Told with tenderness and care in an undefined near future, Eleanor Davis's The Hard Tomorrow blazes unrestrained, as moments of human connection are doused in fear and threats. Her astute projections probe at current anxieties in a cautionary tale that begs the question: What will happen after tomorrow?"
PUBLISHERS WEEKLY
Davis (Why Art?) gently observes the foibles of modern social justice seekers in this vulnerable domestic drama. Hannah, a home health aide and activist, is attempting to get pregnant while she organizes grassroots leftism as her husband, Johnny, faces their future with considerably less drive. Their worlds are largely separate, as evinced through Davis's elegant, romantic, and densely drawn linework: Hannah is immersed in elder care, protesting, politics, and her charged friendship with fellow activist Gabby; while Johnny drifts from completing the building of their home to working on a noxious friend's survivalist compound.

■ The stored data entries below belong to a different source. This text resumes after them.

-- ==== Sys2Proof/Entry.lean ====
section
/-! DEFINITION. Records that stand as operands of commands: what the outside brings to a step. -/

namespace Sys2Proof

/-- What the physical world does to one granule of a memory access (R191, R194): how many times in a row its GDDR7 link CRC fails,
whether the CXL expander marks the read as poison, and the mesh links that flip bits of it on its way: the node it enters next,
the link (0 north, 1 east, 2 south, 3 west, 4 an attachment), the pattern of code-word bits. -/
structure MemFault where
  crc : Nat
  marked : Bool
  mesh : List (Nat × Nat × Nat)
deriving DecidableEq, Repr

/-- Where a host access goes: BAR 0 or 2 with an offset, or, as 15, the configuration space with a word number. -/
structure BarAddr where
  space : Nat
  off : Nat
deriving DecidableEq, Repr

/-- A host access of `size` bytes: a write of v, or a read. -/
structure HostAccess where
  place : BarAddr
  size : Nat
  write : Bool
  v : Nat
deriving DecidableEq, Repr

/-- A flit that the Cirque holds, by its place in the order of their coming, and what befalls it on the mesh (R191). -/
structure FlitHits where
  flit : Nat
  hits : List (Nat × Nat × Nat)
deriving DecidableEq, Repr

/-- The bank a fill granule goes to, and what befalls the granule on its way. -/
structure FillHit where
  bank : Nat
  fault : MemFault
deriving DecidableEq, Repr

/-- What a partner's quote says of its slices (R238), and the fabric cycle in which it comes. -/
structure QuoteBody where
  durations : List Nat
  cycle : Nat
deriving DecidableEq, Repr

/-- A word written to CTX_SEL, and the bits that have flipped in the granules the view reads (R191): granule, pattern. -/
structure ViewRead where
  v : Nat
  errs : List (Nat × Nat)
deriving DecidableEq, Repr

/-- Nothing happens to it. -/
def MemFault.calm : MemFault := { crc := 0, marked := false, mesh := [] }

/-- What the physical world does to an operation of a Tine while it runs: `upsets` flips stored bits (Tine-local granule
number, 144-bit pattern of code-word bits, R186), `mem` befalls a granule it moves to or from memory (its index), `hw` adds an error to an exact result of the datapath (position,
error): for STREAM a product of a cell (R60), for a guarded operation a lane's sum or product (R64); `acc` adds an
error to a window accumulator's addition. All empty in fault-free service. -/
structure OpEnv where
  upsets : List (Nat × Nat)
  hw : List (Nat × Int)
  acc : List (Nat × Int)
  mem : List (Nat × MemFault)
deriving DecidableEq, Repr

/-- No fault acts. -/
def OpEnv.calm : OpEnv := { upsets := [], hw := [], acc := [], mem := [] }

/-- What befalls granule i. -/
def OpEnv.at (env : OpEnv) (i : Nat) : MemFault :=
  match env.mem.find? (fun p => p.1 = i) with
  | some p => p.2
  | none => MemFault.calm

/-- A firmware image as the part reads it (R460; the offsets of its header fields are not stated): whether MAGIC, LENGTH and
the trailer's fixed fields are right, the header's fields, the body, and what the trailer's signature covers. -/
structure FwImage where
  formOk : Bool
  version : Nat
  secVersion : Nat
  commit : Bool
  hash : List Nat
  body : List Nat
  signed : List Nat
  sig : List Nat
deriving DecidableEq, Repr

/-- What the start-up tests find (R92, R370, R421): wires failed, by (connection * 16 + bundle) * 2 + direction (0 the Cirque
receives), as 22-bit masks; sites whose entry test fails; spare SRAM rows the march test uses, by site * 2^24 + array; queue
slots whose SRAM fails. -/
structure BootTest where
  wires : List (Nat × Nat)
  failed : List Nat
  rows : List (Nat × Nat)
  queues : Nat
deriving DecidableEq, Repr

/-- What PAIR_FORM learns from the peer for its checks 5 to 7 (R378): the hash of R158, the contexts that are hot or sealed
there with their IMAGE_HASH, and the WITNESS and PREFERRED_ACTIVE it was given. -/
structure PeerInfo where
  structHash : List Nat
  images : List (Nat × List Nat)
  witness : Nat
  preferred : Bool
deriving DecidableEq, Repr

/-- Buffer lists in host memory that a new active reads again (R397): queue, SQ index, input list, output list. -/
structure HostLists where
  queue : Nat
  idx : Nat
  ins : List (Nat × Nat)
  outs : List (Nat × Nat)
deriving DecidableEq, Repr

/-- A port as training and enumeration found it (R202). -/
structure CxlDevice where
  /-- A device answered. -/
  present : Bool
  /-- A Type 3 device with CXL.mem capable and enabled. -/
  type3 : Bool
  /-- The link is of a supported case (R201). -/
  supported : Bool
  /-- 1: 64 GT/s, 2: 128 GT/s. -/
  rate : Nat
  /-- Lanes, 8 or 16. -/
  width : Nat
  /-- Capacity in bytes. -/
  capacity : Nat
  serial : Nat
deriving DecidableEq, Repr

/-- What the host memory, the flash and a peer bring to a submission entry: its two buffer lists, its load parameter block
(R168), its owner block (R463), a firmware image, whether the flash write it causes is verified, and what PAIR_FORM asks. -/
structure EntryData where
  ins : List (Nat × Nat)
  outs : List (Nat × Nat)
  param : List Nat
  block : Option (List Nat)
  image : Option FwImage
  flashOk : Bool
  peer : PeerInfo
deriving DecidableEq, Repr

end Sys2Proof
end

Rather than glory in the couple's flaws, from Hannah's naivet to Johnny's idleness, or sand down these rough edges, Davis presents her protagonists' messy humanity in a kind, plain light. Their miniature saga feels less like the arc of fiction and more like a few days lifted intact from real lives. But, then, Davis seems to argue that any life is rich and complicated enough to merit its own book and she convinces the reader she is right.)